According to GOST EN 378-1-2014, the oxygen threshold value (oxygen deficit limit) is 0.07 kg/m³, the practical limit for occupied spaces is 0.1 kg/m³.

The practical limit refers to the concentration of a refrigerant that does not harm a human being or require immediate evacuation in case of casual leakage and release of all the volume into the room. The practical limit is used to specify the maximum refrigerant charge of a specific refrigeration plant.

Another risk consideration for CO₂ is high working pressure, so to prevent accidents, safety valves and pressure switches are used.

Carbon dioxide’s ODP is zero, and its impact on climate is taken as a unit of global-warming potential (GWP). GWP of many traditional refrigerants—CFC, HCFC, HFC—is hundred and thousand times higher than that of CO₂.

Production of carbon dioxide

In industry, carbon dioxide is generated from stack gases or as a by-product of various chemical processes, e.g. decomposition of natural carbonates or production of alcoholic drinks.

CO₂ can be a by-product of generating pure oxygen, nitrogen, and argon at air separation units.

Use of carbon dioxide

The refrigeration industry has been using carbon dioxide since the XIX century. According to the international nomenclature (R-numbering), CO₂ is referred to as R-744.

Carbon dioxide has high thermal conductivity, relatively low viscosity, low critical point, and high triple point. The gas density ensures high heat transfer with air. The pressure loss in the pipeline almost does not influence the efficiency of cooling due to high working pressure. Due to the high volumetric capacity, CO₂ systems are more compact.

Transcritical and subcritical refrigeration cycles

At atmospheric pressure, carbon dioxide exists only in a solid or gaseous phase: it is called dry ice at temperatures below -78.4°C, and at higher temperatures evaporates.

At the triple point—at 5.2 bar and -56.6°C—carbon dioxide has three phases at equilibrium.

The critical point is at 31.1°C at 73.8 bar, and with temperature rise, carbon dioxide turns into a gas (supercriticality).

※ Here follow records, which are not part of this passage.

/-- The segment an edit defines. -/
def editedSegment (x : SegmentEdit) : Segment :=
  { parent := x.parent, phases := x.phases, plan := x.plan, label := x.label }

theorem strands_iff (x : SegmentEdit) (c : Core) :
    ((entryAt c.segments x.number).isSome
      && !(entriesWhere c.cases fun k => k.segment == x.number && !phaseIn k.phase x.phases).isEmpty) = true
      ↔ Strands x c := by
  rw [Bool.and_eq_true, entriesWhere_nonempty_iff]
  simp [Strands]

theorem segmentEdit_sound {c : Core} {n : Nat} (segments : Sound c.segments) (cases : Sound c.cases)
    (closes : ∀ r ∈ closeReads c, isBad c r = false) :
    ∀ r ∈ { table := .segment, index := n } :: allRefs c .case ++ closeReads c, isBad c r = false := by
  intro r mem
  simp only [List.cons_append, List.mem_cons, List.mem_append] at mem
  obtain rfl | inCases | inCloses := mem
  · exact segments n
  · exact allRefs_cases_sound cases r inCases
  · exact closes r inCloses

section
variable {x : SegmentEdit} {e : Ev} (segments : Sound e.segments) (cases : Sound e.cases)
  (closes : ∀ r ∈ closeReads e.toCore, isBad e.toCore r = false)
include segments cases closes

theorem defineSegment_strands (strands : Strands x e.toCore) : defineSegment x e = (e, plain .inUse) := by
  rw [defineSegment, reading_sound _ _ _ (segmentEdit_sound segments cases closes)]
  simp only [(strands_iff x e.toCore).2 strands]
  refine unlessEv_refuses (select_eq_some List.mem_cons_self fun d holds => ?_) _ e
  simp only [List.mem_cons, Prod.mk.injEq, List.not_mem_nil, or_false] at holds
  obtain ⟨-, rfl⟩ | ⟨-, rfl⟩ := holds <;> decide

variable (free : ¬ Strands x e.toCore)
include free

theorem defineSegment_brings
    (brings : bringsUnderHold e.toCore (putAt e.segments x.number (some (editedSegment x))) = true) :
    defineSegment x e = (e, plain .closeInFlight) := by
  rw [defineSegment, reading_sound _ _ _ (segmentEdit_sound segments cases closes)]
  simp only [Bool.eq_false_iff.2 (free ∘ (strands_iff x e.toCore).1)]
  exact unlessEv_refuses ((select_false _ _).trans (select_shared (by simp) ⟨_, List.mem_singleton_self _, brings⟩)) _ e

theorem defineSegment_free
    (keeps : bringsUnderHold e.toCore (putAt e.segments x.number (some (editedSegment x))) = false) :
    defineSegment x e
      = (withdrawBarred { e with segments := putAt e.segments x.number (some (editedSegment x)) }, plain .accepted) := by
  rw [defineSegment, reading_sound _ _ _ (segmentEdit_sound segments cases closes)]
  simp only [Bool.eq_false_iff.2 (free ∘ (strands_iff x e.toCore).1)]
  exact unlessEv_passes ((select_false _ _).trans (select_eq_none_iff.2 (by simpa [editedSegment] using keeps))) _ e

end

/-- Whether a segment stands for a case or a hold. -/
def SegmentUsed (n : Nat) (c : Core) : Prop :=
  (∃ m k, entryAt c.cases m = some k ∧ k.segment = n) ∨ ∃ h, c.holds[n]? = some (some h)

theorem isHeld_iff (c : Core) (n : Nat) : isHeld c n = true ↔ ∃ h, c.holds[n]? = some (some h) := by
  unfold isHeld
  rcases c.holds[n]? with _ | _ | h <;> simp

theorem casesOn_nonempty_iff (c : Core) (n : Nat) :
    (!(casesOn c n).isEmpty) = true ↔ ∃ m k, entryAt c.cases m = some k ∧ k.segment = n := by
  rw [casesOn, entriesWhere_nonempty_iff]
  simp

section
variable {n : Nat} {e : Ev} (segments : Sound e.segments) (cases : Sound e.cases)
  (closes : ∀ r ∈ closeReads e.toCore, isBad e.toCore r = false)
include segments cases closes

theorem deleteSegment_undefined (none_ : entryAt e.segments n = none) : deleteSegment n e = (e, plain .noSuchItem) := by
  rw [deleteSegment, reading_sound _ _ _ (segmentEdit_sound segments cases closes)]
  refine unlessEv_refuses (select_eq_some (by simp [none_]) fun d holds => ?_) _ e
  simp only [List.mem_cons, Prod.mk.injEq, List.not_mem_nil, or_false] at holds
  obtain ⟨-, rfl⟩ | ⟨-, rfl⟩ | ⟨-, rfl⟩ := holds <;> decide

variable (defined : (entryAt e.segments n).isSome = true)
include defined

theorem deleteSegment_used (used : SegmentUsed n e.toCore) : deleteSegment n e = (e, plain .inUse) := by
  have there : (entryAt e.segments n).isNone = false := by simpa using defined
  rw [deleteSegment, reading_sound _ _ _ (segmentEdit_sound segments cases closes)]
  simp only [there]
  refine unlessEv_refuses ((select_false _ _).trans (select_shared (by simp) ?_)) _ e
  obtain onCase | held := used
  · exact ⟨_, List.mem_cons_self, (casesOn_nonempty_iff e.toCore n).2 onCase⟩
  · exact ⟨_, List.mem_cons_of_mem _ List.mem_cons_self, (isHeld_iff e.toCore n).2 held⟩
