theorem silenceAll_waits (waits : frameWaits e.toCore v.address = true) :
    silenceAll env e = { e with deferred := e.deferred ++ [v.address] } := by
  have elsewhere : ∀ b, b ≠ v.address → ∀ m w, entryAt e.roster m = some w → w.address = b →
      silenceDue env e.time.now w = false := fun b other m w hw address =>
    (others m w (fun same => other (by rw [← address, Option.some.inj (hw.symm.trans (same ▸ hv))])) hw).2
  rw [silenceAll_eq running sound, foldl_once (a := v.address)
    (e' := { e with deferred := e.deferred ++ [v.address] })]
  · exact if_pos ((ascending_perm _).mem_iff.2 ((mem_addressesWhere _ _ _).2 ⟨n, v, hv, rfl, rfl⟩))
  · exact (silenceExpiry_apart running apart).trans (judgeSilence_waits place hv (sound n) due waits)
  · exact if_pos (.inr (List.mem_append_right _ List.mem_cons_self))
  · exact fun b other => ⟨silenceExpiry_notDue (elsewhere b other), silenceExpiry_notDue (by exact elsewhere b other)⟩

theorem silenceAll_silent (none_ : frameWaits e.toCore v.address = false) : silenceAll env e = { e with
    roster := putAt e.roster n (some { v with state := .silent })
    out := e.out ++ [.tell .both
      (.sensor v.address v.segment v.side v.state .silent v.lastHeard v.lastSequence)] } := by
  have elsewhere : ∀ b, b ≠ v.address → ∀ m w, entryAt e.roster m = some w → w.address = b →
      silenceDue env e.time.now w = false := fun b other m w hw address =>
    (others m w (fun same => other (by rw [← address, Option.some.inj (hw.symm.trans (same ▸ hv))])) hw).2
  have after : ∀ m w, entryAt (putAt e.roster n (some { v with state := .silent })) m = some w →
      w.state = .silent ∨ m ≠ n ∧ entryAt e.roster m = some w := fun m w hw => by
    rw [entryAt_putAt _ _ _ _ (entryAt_lt hv)] at hw
    split at hw
    · exact .inl (by rw [← Option.some.inj hw])
    · next other => exact .inr ⟨other, hw⟩
  have silent : ∀ w : Sensor, w.state = .silent → silenceDue env e.time.now w = false := fun w h => by
    simp [silenceDue, h]
  rw [silenceAll_eq running sound, foldl_once (a := v.address)]
  · exact if_pos ((ascending_perm _).mem_iff.2 ((mem_addressesWhere _ _ _).2 ⟨n, v, hv, rfl, rfl⟩))
  · exact (silenceExpiry_apart running apart).trans (judgeSilence_silent place hv (sound n) due none_)
  · refine silenceExpiry_notDue fun m w hw _ => ?_
    obtain h | ⟨other, h⟩ := after m w hw
    · exact silent w h
    · exact (others m w other h).2
  · refine fun b other => ⟨silenceExpiry_notDue (elsewhere b other), silenceExpiry_notDue fun m w hw _ => ?_⟩
    obtain h | ⟨other, h⟩ := after m w hw
    · exact silent w h
    · exact (others m w other h).2

end

/-! ### The writes of one setting, over the part as its frame leaves it -/

section
variable {i : SettingId} {v : Nat} {s : State} (storable : Storable i v (heard .a s).settings)
include storable

/-- A setting whose new value has no further effect on the blocks, or is judged in its own frame's event. -/
theorem writeSetting_noEffect (authority : i ≠ .authority) (deadline : i ≠ .isolationDeadline)
    (silence : i ≠ .silenceInterval) :
    writeSetting i v (heard .a s) = ({ heard .a s with settings := i.put v (heard .a s).settings },
      .now .accepted (.settingWritten (i.get (heard .a s).settings) v)) := by
  refine writeSetting_plain ?_
  cases i
  case authority => exact absurd rfl authority
  case isolationDeadline => exact absurd rfl deadline
  case silenceInterval => exact absurd rfl silence
  case supervisionInterval =>
    obtain ⟨low, -, -⟩ := storable
    exact judgeAbsence_heard rfl (Nat.le_trans (show 1 ≤ 2 by decide) low)
  all_goals rfl

end

section
variable {v : Nat} {p : Part}

theorem writeAuthority_quiet (quiet : v = 0 ∨ healthy p.core = false ∨ Sound p.core.cases ∧ confirmedCases p.core = []) :
    writeSetting .authority v p = ({ p with settings := { p.settings with authority := v } },
      .now .accepted (.settingWritten p.settings.authority v)) := by
  refine writeSetting_plain (i := .authority) ?_
  simp only [settingEffects]
  split
  · next auto =>
    obtain advise | heldBack | ⟨sound, none_⟩ := quiet
    · exact absurd (advise.symm.trans auto) (by decide)
    · exact isolateConfirmed_heldBack _ _ heldBack
    · cases held : healthy p.core
      · exact isolateConfirmed_heldBack _ _ held
      · rw [isolateConfirmed_sound _ _ held sound]
        simp [none_, later, startEvent]
  · rfl
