-- ==== Sys2Proof/Proofs/EvidenceRecords.lean ====
section
/-! PROOF. The records that evidence leaves: what masks an item, the record after an admission and after a merge, the
coverage of a head sensor, and the case to evict (R19, R53 to R55, R65 to R79, R88). -/

namespace Sys2Proof.Machine

/-! ### Masking (R53 to R55) -/

theorem maskingState_iff (s : DeviceState) : maskingState s = true ↔ s = .open_ ∨ s = .reclosing ∨ s = .lockedOut := by
  cases s <;> decide

theorem deviceMasks_iff (now : Nat) (r : DeviceRun) : deviceMasks now r = true ↔
    (r.reachable = true ∨ Config.unreachableMasks = true)
      ∧ (r.state = .open_ ∨ r.state = .reclosing ∨ r.state = .lockedOut
        ∨ ∃ t, r.settleUntil = some t ∧ reached now t = false) := by
  have state := maskingState_iff r.state
  unfold deviceMasks
  cases settling : r.settleUntil with
  | none => simp [state]
  | some t => simp [state, or_assoc]

/-- The masking test with its two lookups as searches of an option. -/
theorem isMasked_eq (c : Core) (it : Item) : isMasked c it
    = (((pathDevices c it.segment).any fun d => (runOf c d).any fun r => deviceMasks c.time.now r)
      || (c.holds[it.segment]?.any fun h => h.isSome) || c.mode == .configuring) := by
  have devices : ∀ d, (match runOf c d with
      | some r => deviceMasks c.time.now r
      | none => false) = (runOf c d).any fun r => deviceMasks c.time.now r := by
    intro d
    cases runOf c d <;> rfl
  unfold isMasked
  congr 2
  · exact congrArg (fun f => (pathDevices c it.segment).any f) (funext devices)
  · obtain _ | _ | h := c.holds[it.segment]? <;> rfl

theorem maskedAsStated (c : Core) (it : Item) : MaskedAsStated c it := by
  unfold MaskedAsStated
  rw [isMasked_eq, Bool.or_eq_true, Bool.or_eq_true, beq_iff_eq, or_assoc]
  refine or_congr ?_ (or_congr ?_ Iff.rfl)
  · simp only [List.any_eq_true, Option.any_eq_true, runOf, Option.map_eq_some_iff, ← deviceMasks_iff]
    constructor
    · rintro ⟨d, mem, -, ⟨v, hv, rfl⟩, masks⟩
      exact ⟨d, v, mem, hv, masks⟩
    · rintro ⟨d, v, mem, hv, masks⟩
      exact ⟨d, mem, v.run, ⟨v, hv, rfl⟩, masks⟩
  · simp only [Option.any_eq_true, Option.isSome_iff_exists]
    constructor
    · rintro ⟨-, found, h, rfl⟩
      exact ⟨h, found⟩
    · rintro ⟨h, found⟩
      exact ⟨some h, found, h, rfl⟩

/-! ### The record after an admission (R65, R66, R70 to R72, R76 to R79) -/

theorem holdsSensor_iff (l : List Present) (a : Nat) : holdsSensor l a = true ↔ ∃ q ∈ l, q.sensor = a := by
  simp [holdsSensor]

theorem contribute_rest (k : Case) (a : Nat) :
    contribute k a = { k with contributors := (contribute k a).contributors, unlisted := (contribute k a).unlisted } := by
  unfold contribute
  split
  · rfl
  · split <;> rfl

theorem contribute_listed {k : Case} {a : Nat} (h : a ∈ k.contributors) : contribute k a = k :=
  if_pos (List.contains_iff_mem.2 h)

theorem contribute_joins {k : Case} {a : Nat} (h : a ∉ k.contributors) (room : k.contributors.length < 8) :
    contribute k a = { k with contributors := k.contributors ++ [a] } := by
  unfold contribute
  rw [if_neg (fun listed => h (List.contains_iff_mem.1 listed)), if_pos (by exact room)]

theorem contribute_full {k : Case} {a : Nat} (h : a ∉ k.contributors) (full : 8 ≤ k.contributors.length) :
    contribute k a = { k with unlisted := true } := by
  unfold contribute
  rw [if_neg (fun listed => h (List.contains_iff_mem.1 listed)), if_neg (by exact Nat.not_lt.2 full)]

theorem addArcs_rest (k : Case) (arcs stamp : Nat) : addArcs k arcs stamp = { k with
    arcCount := min 255 (k.arcCount + arcs)
    firstArc := (addArcs k arcs stamp).firstArc, lastArc := (addArcs k arcs stamp).lastArc } := by
  unfold addArcs
  simp only []
  split <;> rfl

/-- Kinds that have a list in the present set. -/
def Listed (kind : EvidenceKind) : Prop := kind ≠ .arcBursts ∧ kind ≠ .tailRestored

theorem withPresent_rest (k : Case) (kind : EvidenceKind) (l : List Present) : withPresent k kind l = { k with
    tailDead := (withPresent k kind l).tailDead, headCurrentDrop := (withPresent k kind l).headCurrentDrop
    headLive := (withPresent k kind l).headLive, groundCurrent := (withPresent k kind l).groundCurrent } := by
  cases kind <;> rfl

theorem presentOf_withPresent_same {kind : EvidenceKind} (listed : Listed kind) (k : Case) (l : List Present) :
    presentOf (withPresent k kind l) kind = l := by
  obtain ⟨arcs, restored⟩ := listed
  cases kind with
  | arcBursts => exact absurd rfl arcs
  | tailRestored => exact absurd rfl restored
  | _ => rfl

theorem presentOf_withPresent_other {kind other : EvidenceKind} (ne : other ≠ kind) (k : Case) (l : List Present) :
    presentOf (withPresent k kind l) other = presentOf k other := by
  grind [presentOf.eq_def, withPresent.eq_def]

CO₂ refrigeration cycle with a range of working temperatures and pressures below the critical point and above the triple point is a subcritical cycle. It is a standard refrigeration cycle of a vapor compression refrigerating machine where heat is transferred from a cooler body (medium) to a warmer one through the change in the refrigerant aggregate state accompanied by heat absorption or release.

CO₂ refrigeration cycle with heat abstraction at temperatures above the critical one (31.1°C) and without condensing is a transcritical cycle. Since no condensation takes place, the heat exchanger where the refrigerant releases heat in the environment is not a condenser but a gas cooler.

Transcritical refrigerating plants

The basic transcritical plant consists of a compressor, gas cooler, evaporator, and expansion device.

The basic plants are not fitted with pressure controls; they operate at optimum high pressure and maximum output under constant conditions.

In more complex systems, a thermal valve regulates the cooling temperature, and a low-pressure receiver compensates the load swing at the high-pressure side. Heat exchange in such systems is arranged between the compressor suction line and the gas cooler discharge line.

Recently, many different CO₂ transcritical refrigeration units have been developed, including compact packaged screw compressors for fishing vessels.

Transcritical cycle can also be used in air-water heat pumps developed in Japan and consuming 68% less electrical energy than electrical heaters to heat water to 90°C. Air-water CO₂ heat pumps are environmentally friendly because they use low-GWP refrigerants, consume less energy, and heat water without burning fossil fuels.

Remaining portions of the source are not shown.